Folks, let me tell you what you need to get an up close and personal understanding of sphincter tightness.


No, it isn't anything to do with Jerry Falwell, Pat Robertson, Donald Wildmon or any of the other anally retentive hypocritical coprocephalics on the public stage. Every one of them would squeal like a pig if you got the duct tape in place fast enough. It isn't even anything to do with my last wife, who would have stood me off with a cattle prod had I threatened her clenched little rosebud.


Nope, all you need to know about sphincter tightness is to be in my boots the other day. I headed out in a driving rain 3.1 miles to the local Blockbuster - Shrek was 6 hours late. As I'm rounding the traffic circle - feeling virtuous about Doing The Right Thing in following around it counter-clockwise instead of taking the quick little short cut - and I felt the centrifugal force build, my old P.O.S. picking up speed, and that's when I started to lightly touch the brake pedal... and my foot kept on going... and going... until it stopped flat on the floorboard. The car, however, had paid no notice to the brake pedal, my downshifting my automatic transmission, or the sudden rush of shit to my heart. The car just kept on going, up a block towards a busy intersection, traffic turning in front of me, pedestrians with no idea how close they were to gazing upon the face of their god or goddess of choice. I turned into the parking lot dodging crossing traffic, the fools backing out that can't see me careening behind them, more foolhardy pedestrians... down a block of shops and around the corner, heading around the outer perimeter of the lot and back around threading towards a slight uphill grade where I finally bumped gently up against a curb and came to rest. I had touched no other car or person on the entire adventure - upon close inspection there were no new hood ornaments.

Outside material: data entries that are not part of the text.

theorem kept_servoFeed (kp : Kept [.regs, .events, .time, .host, .therm] P) (off path : Int) (s : State) (hP : Holds P s) :
    Holds P (servoFeed off path s) := by
  have k0 : Kept [.regs, .events, .time, .host, .therm] P := kp.mono (by decide)
  have k1 : Kept [.regs] P := kp.mono (by decide)
  have k2 : Kept [.time] P := kp.mono (by decide)
  have k3 : Kept [.regs, .events, .time, .host] P := kp.mono (by decide)
  have k4 : Kept [.regs, .time] P := kp.mono (by decide)
  unfold servoFeed
  dsimp only
  repeat' with_reducible first
    | exact hP | assumption | apply kept_histFeed k0 | apply kept_wr k1 | apply kept_modTime k2
    | apply kept_servoNext k3 | apply kept_servoLock k3 | apply kept_counterStep k3 | apply kept_servoLaw k4
    | apply holds_if | intro _

theorem kept_doHoldoverEntry (kp : Kept [.regs, .events, .time, .host, .therm] P) (s : State) (hP : Holds P s) :
    Holds P (doHoldoverEntry s) := by
  have k0 : Kept [.regs, .events, .time, .host] P := kp.mono (by decide)
  have k1 : Kept [.regs] P := kp.mono (by decide)
  have k2 : Kept [.therm] P := kp.mono (by decide)
  have k3 : Kept [.time] P := kp.mono (by decide)
  unfold doHoldoverEntry
  dsimp only
  repeat' with_reducible first
    | exact hP | assumption | apply kept_timeStick k0 | apply kept_setServo k0 | apply kept_setAddend k1
    | apply kept_modTherm k2 | apply kept_modTime k3 | apply holds_if | apply holds_foldl | intro _

theorem kept_doHoldoverCorrection (kp : Kept [.regs, .events, .time, .host, .therm] P) (s : State) (hP : Holds P s) :
    Holds P (doHoldoverCorrection s) := by
  have k0 : Kept [.time] P := kp.mono (by decide)
  have k1 : Kept [.regs, .events, .time, .host] P := kp.mono (by decide)
  have k2 : Kept [.regs] P := kp.mono (by decide)
  have k3 : Kept [.therm] P := kp.mono (by decide)
  unfold doHoldoverCorrection
  dsimp only
  repeat' with_reducible first
    | exact hP | assumption | apply kept_modTime k0 | apply kept_thermStick k1 | apply kept_setAddend k2
    | apply kept_modTherm k3 | apply holds_if | split | intro _

theorem kept_doTimeCtrlWrite (kp : Kept [.regs, .events, .time, .host] P) (v : Word) (s : State) (hP : Holds P s) :
    Holds P (doTimeCtrlWrite v s) := by
  have k0 : Kept [.regs] P := kp.mono (by decide)
  have k1 : Kept [.regs, .events, .time, .host] P := kp.mono (by decide)
  unfold doTimeCtrlWrite
  dsimp only
  repeat' with_reducible first
    | exact hP | assumption | apply kept_wr k0 | apply kept_setServo k1 | apply holds_if | intro _

theorem kept_refBack (kp : Kept [.regs, .events, .clock, .time, .host] P) (s : State) (hP : Holds P s) :
    Holds P (refBack s) := by
  have k0 : Kept [.clock] P := kp.mono (by decide)
  have k1 : Kept [.regs] P := kp.mono (by decide)
  have k2 : Kept [.regs, .events, .time, .host] P := kp.mono (by decide)
  unfold refBack
  dsimp only
  repeat' with_reducible first
    | exact hP | assumption | apply kept_modClock k0 | apply kept_setClk k1 | apply kept_setServo k2 | apply holds_if
    | intro _

theorem kept_doReferenceReturn (kp : Kept [.regs, .events, .clock, .time, .host] P) (s : State) (hP : Holds P s) :
    Holds P (doReferenceReturn s) := by
  have k0 : Kept [.regs, .events, .clock, .time, .host] P := kp.mono (by decide)
  unfold doReferenceReturn
  repeat' with_reducible first
    | exact hP | assumption | apply kept_refBack k0 | apply holds_if | intro _

theorem kept_doPpsOutRise (kp : Kept [.time] P) (s : State) (hP : Holds P s) :
    Holds P (doPpsOutRise s) := by
  have k0 : Kept [.time] P := kp.mono (by decide)
  unfold doPpsOutRise
  repeat' with_reducible first
    | exact hP | assumption | apply kept_modTime k0 | apply holds_if | intro _

theorem kept_doPpsOutFall (kp : Kept [.time] P) (s : State) (hP : Holds P s) :
    Holds P (doPpsOutFall s) := by
  have k0 : Kept [.time] P := kp.mono (by decide)
  unfold doPpsOutFall
  repeat' with_reducible first
    | exact hP | assumption | apply kept_modTime k0 | apply holds_if | intro _

theorem kept_doPpsInEdge (kp : Kept [.regs, .events, .time, .host, .therm] P) (s : State) (hP : Holds P s) :
    Holds P (doPpsInEdge s) := by
  have k0 : Kept [.regs, .events, .time, .host] P := kp.mono (by decide)
  have k1 : Kept [.regs, .events] P := kp.mono (by decide)
  have k2 : Kept [.regs] P := kp.mono (by decide)
  have k3 : Kept [.time] P := kp.mono (by decide)
  have k4 : Kept [.regs, .events, .time, .host, .therm] P := kp.mono (by decide)
  unfold doPpsInEdge
  dsimp only
  repeat' with_reducible first
    | exact hP | assumption | apply kept_irq k0 | apply kept_landNew k1 | apply kept_wr k2 | apply kept_modTime k3
    | apply kept_servoFeed k4 | apply holds_if | intro _

theorem kept_doPpsInMissing (kp : Kept [.regs, .events, .time, .host] P) (s : State) (hP : Holds P s) :
    Holds P (doPpsInMissing s) := by
  have k0 : Kept [.regs, .events, .time, .host] P := kp.mono (by decide)
  unfold doPpsInMissing
  repeat' with_reducible first
    | exact hP | assumption | apply kept_timeStick k0 | apply holds_if | intro _

theorem kept_doServoMeasurement (kp : Kept [.regs, .events, .time, .host, .therm] P) (x : PtpExchange) (s : State) (hP : Holds P s) :
    Holds P (doServoMeasurement x s) := by
  have k0 : Kept [.regs, .events, .time, .host, .therm] P := kp.mono (by decide)
  have k1 : Kept [.time] P := kp.mono (by decide)
  unfold doServoMeasurement
  repeat' with_reducible first
    | exact hP | assumption | apply kept_servoFeed k0 | apply kept_modTime k1 | apply holds_if | intro _

theorem kept_meterFlag (kp : Kept [.meter] P) (n fl : Nat) (s : State) (hP : Holds P s) :
    Holds P (meterFlag n fl s) := by
  have k0 : Kept [.meter] P := kp.mono (by decide)
  unfold meterFlag
  repeat' with_reducible first
    | exact hP | assumption | apply kept_modMeter k0 | apply holds_if | intro _

theorem kept_bookOne (kp : Kept [.meter] P) (q inc : Nat) (s : State) (hP : Holds P s) :
    Holds P (bookOne q inc s) := by
  have k0 : Kept [.meter] P := kp.mono (by decide)
  unfold bookOne
  dsimp only
  repeat' with_reducible first
    | exact hP | assumption | apply kept_modMeter k0

theorem kept_meterLatch (kp : Kept [.regs, .events, .time, .meter, .host] P) (s : State) (hP : Holds P s) :
    Holds P (meterLatch s) := by
  have k0 : Kept [.regs, .events, .time, .host] P := kp.mono (by decide)
  have k1 : Kept [.meter] P := kp.mono (by decide)
  unfold meterLatch
  repeat' with_reducible first
    | exact hP | assumption | apply kept_irq k0 | apply kept_modMeter k1

theorem kept_pulseStep (kp : Kept [.regs, .events, .time, .meter, .host] P) (k : Nat) (s : State) (hP : Holds P s) :
    Holds P (pulseStep k s) := by
  have k0 : Kept [.meter] P := kp.mono (by decide)
  have k1 : Kept [.regs, .events, .time, .host] P := kp.mono (by decide)
  unfold pulseStep
  dsimp only
  repeat' with_reducible first
    | exact hP | assumption | apply kept_modMeter k0 | apply kept_meterStick k1 | apply holds_if | split | intro _

theorem kept_doLineCycleEnd (kp : Kept [.regs, .events, .time, .meter, .host] P) (samples : List MeterSample) (durPs freqMhz : Nat)
    (s : State) (hP : Holds P s) :
    Holds P (doLineCycleEnd samples durPs freqMhz s) := by
  have k0 : Kept [.meter] P := kp.mono (by decide)
  have k1 : Kept [.regs, .events, .time, .meter, .host] P := kp.mono (by decide)
  unfold doLineCycleEnd
  dsimp only
  repeat' with_reducible first
    | exact hP | assumption | apply kept_bookOne k0 | apply kept_pulseStep k1 | apply kept_modMeter k0
    | apply kept_meterLatch k1 | apply holds_if | apply holds_forEach | apply holds_foldl | intro _

theorem kept_meterCfgApply (kp : Kept [.regs, .events, .force, .time, .meter, .host] P) (v : Word) (s : State) (hP : Holds P s) :
    Holds P (meterCfgApply v s) := by
  have k0 : Kept [.force] P := kp.mono (by decide)
  have k1 : Kept [.regs, .events, .time, .meter, .host] P := kp.mono (by decide)
  unfold meterCfgApply
  dsimp only
  repeat' with_reducible first
    | exact hP | assumption | apply kept_setFo k0 | apply kept_meterLatch k1 | apply holds_if | intro _

theorem kept_doPulseEnd (kp : Kept [.meter] P) (k : Nat) (s : State) (hP : Holds P s) :
    Holds P (doPulseEnd k s) := by
  have k0 : Kept [.meter] P := kp.mono (by decide)
  unfold doPulseEnd
  repeat' with_reducible first
    | exact hP | assumption | apply kept_modMeter k0 | apply holds_if | intro _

The brake fluid, which I had filled the day prior, turned out to be bone dry. I refilled it and pumped up the pressure and drove gently home at about 10 miles an hour, to again start calling the friend who works on my cars. The next day it damn near happened again several times in the 10mph 3 mile drive to his house to trade my clunker for one of his loaners.



Yes, I'm ok. Yes, I returned Shrek. No, I rented nothing further that would require return anytime soon. And yes, it took over 3 hours for the adrenalin to wear out of my system. Life is good, but some of these adventures are just too damn interesting to do more than once a decade.